Os Arturos, de Thereza Jessouroun, mostra a forma de organização e as festas de uma comunidade de descendentes de escravos em Minas. Os Arturos têm na congada um modo de regulamentação social e uma defesa ferrenha contra os perigos “exteriores” do crime e da droga. Há quem sinta falta de uma perspectiva mais crítica da parte da realizadora, mas o filme fornece, ao menos nas entrelinhas, os instrumentos para essa análise. E revela a beleza dos rituais, o orgulho dos arturos, assim como confirma a sensibilidade de Thereza Jessouroun para acessar as camadas mais íntimas de uma comunidade.

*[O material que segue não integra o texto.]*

-- ==== Sys2Proof/Certificates/Slice0/Obligations.lean ====
section
/-!
DEFINITION. The statements for the provers. A statement about a command gives the state that it answers,
written as what it changes of the state before it, so that what is not named is unchanged.
-/

open Sys2Proof Sys2Proof.Machine

/-! ### The block -/

/-- The block takes the command at the front of its queue and runs it on the state with the rest. -/
def Obligations.StepRunsTheFrontCommand : Prop :=
  ∀ (c : Instr) (r : List Instr) (s : State), s.pending = c :: r →
    step s = exec c { s with pending := r }

/-- With no command waiting the block takes one A-clock cycle (log 2): the count of R427 runs while the
stages are up, and nothing changes while they are down. -/
def Obligations.IdleBlockCountsClockCycles : Prop :=
  ∀ s : State, s.pending = [] →
    step s = .next s.tick ∧
    (s.module.pwrGood = false → s.tick = s) ∧
    (s.module.pwrGood = true → s.ready = false →
      s.tick = { s with power := { s.power with aCycles := s.power.aCycles + 1 } })

/-- No command stops the block: every command answers a next state, whatever the state. -/
def Obligations.NoCommandStopsTheBlock : Prop :=
  ∀ (c : Instr) (s : State), ∃ t, exec c s = .next t

/-- Every step keeps memory in its canonical form. -/
def Obligations.StepKeepsMemoryCanonical : Prop :=
  ∀ s t : State, s.mem.wf = true → step s = .next t → t.mem.wf = true

/-- No counter ever passes 2^64 - 1: every step keeps each within its maximum (R53). -/
def Obligations.StepKeepsCountersWithinMaximum : Prop :=
  ∀ s t : State, (∀ e ∈ s.counters, e.2 ≤ 2 ^ 64 - 1) → step s = .next t →
    ∀ e ∈ t.counters, e.2 ≤ 2 ^ 64 - 1

/-- No step lowers an anti-rollback counter: the value in force never falls, on either die (R413). -/
def Obligations.StepNeverLowersFuseCounters : Prop :=
  ∀ s t : State, step s = .next t → ∀ i, s.sec.fuses0.getD i 0 ≤ t.sec.fuses0.getD i 0 ∧
    s.sec.fuses1.getD i 0 ≤ t.sec.fuses1.getD i 0

/-- What the manual fixes for reset: memory lists nothing and is canonical, every counter and token reads
0, every queue is FREE and every lease FREE, HOST_EPOCH and CONFIG_EPOCH are 1, the host is DETACHED. -/
def Obligations.ResetStateAsTheManualSays : Prop :=
  State.reset.mem.wf = true ∧ (∀ i j, State.reset.counter i j = 0) ∧
    (∀ d k, State.reset.token d k = 0) ∧ (∀ q, (State.reset.queue q).state = .free) ∧
    (∀ n, (State.reset.lease n).state = .free) ∧ State.reset.host.epoch = 1 ∧
    State.reset.draft.epoch = 1 ∧ State.reset.host.attach = .detached ∧ State.reset.pending = []

/-! ### Completion (R9, R294, R295) -/

/-- The completion of the only fetched descriptor of an active queue whose completion ring lies in device
memory, where the ring's bytes can be written and no line has an entry or a request at its home: the 16 bytes
of its record stand in slot SEQ mod DEPTH, CQ_WRITTEN and CQ_CONFIRMED are the next sequence, nothing is left
fetched, and every other byte of memory is as before. -/
def Obligations.CompletionWritesItsRecordAndNoOtherByte : Prop :=
  ∀ (s : State) (q : BitVec 16) (f : Fetched) (o : Outcm) (i x : Nat),
    let c := s.queue q
    let a := c.cqSlot f.seq
    let t := s.complete q f.seq o
    let rec_ := recordBytes q c.depth (f.record o.1 o.2.1 o.2.2) false false
    c.state = .active → c.fetched = [f] → f.phase = .waiting → c.abortTail = none → cqInHost c = false →
    inHostWindow a = false → s.objWrite a = .free → s.mayOmit a = false → s.mem.wf = true →
    s.coh.quiet = true → i < 16 → (x < a ∨ a + 16 ≤ x) →
    (t.queue q).fetched = [] ∧ (t.queue q).cqWritten = f.seq + 1 ∧ (t.queue q).cqConfirmed = f.seq + 1 ∧
      cellsGet t.mem.cells (a + i) = rec_.getD i 0 ∧
      cellsGet t.mem.cells x = cellsGet s.mem.cells x

/-- Completing a descriptor changes only its queue, memory with its line copies and frames, counters,
draws, pending vectors and what is sent: every other queue, engine, register, lease, object and table of the
device is as before. -/
def Obligations.CompletionLeavesTheRestOfTheDevice : Prop :=
  ∀ (s : State) (q n : BitVec 16) (o : Outcm),
    let t := s.complete q n o
    (∀ k, k ≠ q → t.queue k = s.queue k) ∧ t.pending = s.pending ∧ t.dies = s.dies ∧ t.power = s.power ∧
      t.module = s.module ∧
      t.draft = s.draft ∧ t.mailbox = s.mailbox ∧ t.host = s.host ∧ t.leases = s.leases ∧
      t.leaseReq = s.leaseReq ∧ t.leaseResult = s.leaseResult ∧ t.objects = s.objects ∧
      t.looms = s.looms ∧ t.heddles = s.heddles ∧ t.mcast = s.mcast ∧ t.mcastSends = s.mcastSends ∧
      t.vecs = s.vecs ∧
      t.cores = s.cores ∧ t.xfers = s.xfers ∧ t.rings = s.rings ∧ t.treadle = s.treadle ∧
      t.readyOrder = s.readyOrder ∧
      t.tokens = s.tokens ∧ t.stash = s.stash ∧ t.segs = s.segs ∧ t.outcomeWaits = s.outcomeWaits ∧
      t.seals = s.seals ∧ t.ctxs = s.ctxs ∧ t.attached = s.attached ∧ t.peruo = s.peruo ∧
      t.journal = s.journal ∧ t.commit = s.commit ∧ t.repairs = s.repairs ∧ t.fw = s.fw ∧
      t.sec = s.sec ∧ t.spdm = s.spdm ∧ t.hartsStopped = s.hartsStopped ∧
      t.coreSlots = s.coreSlots

/-- A counter rises by what is counted, up to 2^64 - 1, and no other counter moves (R53). -/
def Obligations.CountersSaturate : Prop :=
  ∀ (s : State) (i j n k m : Nat),
    (s.count i j n).counter k m = if n ≠ 0 ∧ objKey k m = objKey i j then min (2 ^ 64 - 1) (s.counter i j + n)
      else s.counter k m

/-! ### Queue control, doorbells and fetches (12) -/

/-- QCTL_NOP, QCTL_STEP and QCTL_FLUSH at their turn with their reserved bytes zero (R296): NOP completes
with DONE; STEP sets the step of its queue, after the armed switch that this step brings about; FLUSH is
handed to the dispatch core, which asks for its read. -/
def Obligations.QueueControlCommandsComplete : Prop :=
  (∀ (s : State) (d : Desc), s.canDispatch d 0x00 = true → fieldZero d.body 16 60 = true →
    exec (.qctlNop d) s = .next ((s.handOver d .dispatch).finish d doneOk)) ∧
  (∀ (s : State) (d : Desc), s.canDispatch d 0x01 = true → fieldZero d.body 24 60 = true →
    s.switchDue (fieldOf d.body 16 8) = none →
    exec (.qctlStep d) s =
      (let t := s.handOver d .dispatch
       let n := fieldOf d.body 16 8
       let u := t.setQueue d.queue { t.queue d.queue with step := n }
       .next (({ u with draft := { u.draft with deviceStep := max u.draft.deviceStep n } } : State).finish
         d doneOk))) ∧
  (∀ (s : State) (d : Desc) (p : PendingArm), s.canDispatch d 0x01 = true → fieldZero d.body 24 60 = true →
    s.switchDue (fieldOf d.body 16 8) = some p → s.journalUp = true →
    exec (.qctlStep d) s = .next (((s.handOver d .dispatch).setStep d.queue (fieldOf d.body 16 8)).finish d
      doneOk)) ∧
  (∀ (s : State) (d : Desc), s.canDispatch d 0x02 = true → fieldZero d.body 16 60 = true →
    exec (.qctlFlush d) s = .next ((s.handOver d .dispatch).pump d.queue))

/-- A doorbell whose epoch is HOST_EPOCH's low half, for an ACTIVE queue, with a value that R292 accepts, moves
SQ_TAIL or CQ_HEAD; SQ_DB of the accepted SQ_TAIL changes nothing; any other value is counted as DB_INVALID;
one with another epoch, or for a queue that is not ACTIVE, is counted as DB_STALE_EPOCH; all of these are
counted in DOORBELLS. A write of another width or to another offset of the slot is ignored (R292). -/
def Obligations.DoorbellsMoveTheirIndices : Prop :=
  (∀ (s : State) (q v : BitVec 16), s.ready = true → (s.queue q).state = .active →
    v ≠ (s.queue q).sqTail → seqAhead (s.queue q).sqTail v ≤ (s.queue q).depth →
    seqAhead (s.queue q).cqHead v ≤ (s.queue q).depth →
    exec (.sqDb q 32 (s.host.epoch.extractLsb' 0 16 ++ v)) s =
      .next ((s.count 0x7921 0 1).setQueue q { s.queue q with sqTail := v })) ∧
  (∀ (s : State) (q v : BitVec 16), s.ready = true → (s.queue q).state = .active →
    seqAhead (s.queue q).cqHead v ≤ seqAhead (s.queue q).cqHead (s.queue q).cqWritten →
    exec (.cqDb q 32 (s.host.epoch.extractLsb' 0 16 ++ v)) s =
      .next (((s.count 0x7921 0 1).setQueue q { s.queue q with cqHead := v }).pump q)) ∧
  (∀ (s : State) (q e v : BitVec 16), s.ready = true →
    (e ≠ s.host.epoch.extractLsb' 0 16 ∨ (s.queue q).state ≠ .active) →
    exec (.sqDb q 32 (e ++ v)) s = .next ((s.count 0x7921 0 1).count 0x7921 1 1) ∧
    exec (.cqDb q 32 (e ++ v)) s = .next ((s.count 0x7921 0 1).count 0x7921 1 1)) ∧
  (∀ (s : State) (q : BitVec 16), s.ready = true → (s.queue q).state = .active →
    exec (.sqDb q 32 (s.host.epoch.extractLsb' 0 16 ++ (s.queue q).sqTail)) s =
      .next (s.count 0x7921 0 1)) ∧
  (∀ (s : State) (q v : BitVec 16), s.ready = true → (s.queue q).state = .active →
    (v ≠ (s.queue q).sqTail →
      (s.queue q).depth < seqAhead (s.queue q).sqTail v ∨ (s.queue q).depth < seqAhead (s.queue q).cqHead v →
      exec (.sqDb q 32 (s.host.epoch.extractLsb' 0 16 ++ v)) s =
        .next ((s.count 0x7921 0 1).count 0x7921 2 1)) ∧
    (seqAhead (s.queue q).cqHead (s.queue q).cqWritten < seqAhead (s.queue q).cqHead v →
      exec (.cqDb q 32 (s.host.epoch.extractLsb' 0 16 ++ v)) s =
        .next ((s.count 0x7921 0 1).count 0x7921 2 1))) ∧
  (∀ (s : State) (q : BitVec 16) (w o : Nat) (v : BitVec 32),
    (w ≠ 32 → exec (.sqDb q w v) s = .next s ∧ exec (.cqDb q w v) s = .next s) ∧
    (o % 64 ≠ 0 → o % 64 ≠ 4 → s.doorbellWrite o w v = .next s))

/-- A fetch from a ring in device memory or in host memory, of unpoisoned bytes with the expected sequence and a CRC that
holds, adds the descriptor to the queue in its order and NEXT_SEQ advances; a delay that has run lets the
queue fetch again; a returned zero-length read confirms the records written before it (R293, R295). -/
def Obligations.FetchesAndFlushReadsAdvanceTheQueue : Prop :=
  (∀ (s : State) (q : BitVec 16) (f : FetchData),
    let c := s.queue q
    let a := c.sqBase + 64 * (c.nextSeq.toNat % c.depth)
    let b := s.bytesAt a 64
    s.mayFetch q = true → c.retryWait = false → sqInHost c = false → s.anyPoison a 64 = false →
    leNat (slice b 2 2) = c.nextSeq.toNat → (crc32c (slice b 0 60)).toNat = leNat (slice b 60 4) →
    headerOutcome q b = none → c.state = .active →
    exec (.descriptorFetch q f) s = .next (((s.noteRead a 64).accept q b .waiting).pump q)) ∧
  (∀ (s : State) (q : BitVec 16) (f : FetchData),
    let c := s.queue q
    let b := toLe 64 f.bytes.toNat
    s.mayFetch q = true → c.retryWait = false → sqInHost c = true → f.poison = false →
    s.linePoisoned ((c.sqBase + 64 * (c.nextSeq.toNat % c.depth)) / 64) = false →
    leNat (slice b 2 2) = c.nextSeq.toNat → (crc32c (slice b 0 60)).toNat = leNat (slice b 60 4) →
    headerOutcome q b = none → c.state = .active →
    exec (.descriptorFetch q f) s = .next ((s.accept q b .waiting).pump q)) ∧
  (∀ (s : State) (q : BitVec 16), s.mayFetch q = true → (s.queue q).retryWait = true →
    exec (.dbRetryExpiry q) s =
      .next ((s.setQueue q { s.queue q with retryWait := false }).count 0x7921 4 1)) ∧
  (∀ (s : State) (q v : BitVec 16) (r : List (BitVec 16)), (s.queue q).flushReads = v :: r →
    exec (.flushReadReturn q) s =
      (let c := s.queue q
       let n := c.unconfirmed.length - seqAhead v c.cqWritten
       .next (((s.setQueue q { c with
          cqConfirmed := v, flushReads := r, unconfirmed := c.unconfirmed.drop n }).count 0x7921 8 1).pump q)))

Concorrente ao Oscar de documentário este ano, The Weather Underground deve ser um título a não perder. Reconta as peripécias do grupo de ativistas Weathermen, que nos anos 1960 jogavam bombas contra objetivos simbólicos americanos e contra a guerra do Vietnã. Outro grande sucesso internacional é Touching the Void, que vem batendo recordes de público para documentários na Inglaterra e evoca a aventura de sobrevivência de dois alpinistas nos Andes peruanos, em 1985, quando um deles quebrou a perna. Por sua vez, Checkpoint flagra o dia-a-dia em postos de controle da Cisjordânia e da Faixa de Gaza, onde situações trágicas e tragicômicas se sucedem entre palestinos e israelenses. Amir Labaki, diretor do festival, escolheu este filme para abrir os trabalhos em São Paulo, confiante na contundência de suas cenas.



O festival tem documentários sobre a escalada política de Arnold Schwarzenegger (Como Arnold Conquistou o Oeste), a operação cardíaca de dona Lúcia Rocha (Abry), a trajetória de imigrantes nos EUA ao longo de quatro anos (a série Os Novos Americanos), a vida na fronteira do Oiapoque (Do Outro Lado do Rio). Entre os ilustres personagens de filmes, constam ainda o pintor Cícero Dias, o fotógrafo Evandro Teixeira, o produtor cinematográfico Antonio Polo Galante, o Barão de Itararé, o pianista João Carlos Martins, o caricaturista Miécio Caffé, a escritora Carolina Maria de Jesus, o crítico Jean-Claude Bernardet, o cineasta argentino Raymundo Glazer, o matemático Story Musgrave e a dupla Eisenstein-Meyerhold.



Frederick Wiseman, João Batista de Andrade, Carlos Nader, Mario Carneiro, Ricardo Miranda e Carlos Adriano estão entre os cineastas de peso que mostram seus novos filmes no festival. O comparecimento maciço do público nos dois primeiros dias, concomitantemente ao lançamento, nos cinemas, do oscarizado Sob a Névoa da Guerra, de Errol Morris, e o sucesso do Glauber de Silvio Tendler, indica que o documentário está no ponto para se transformar em uma nova paixão nacional.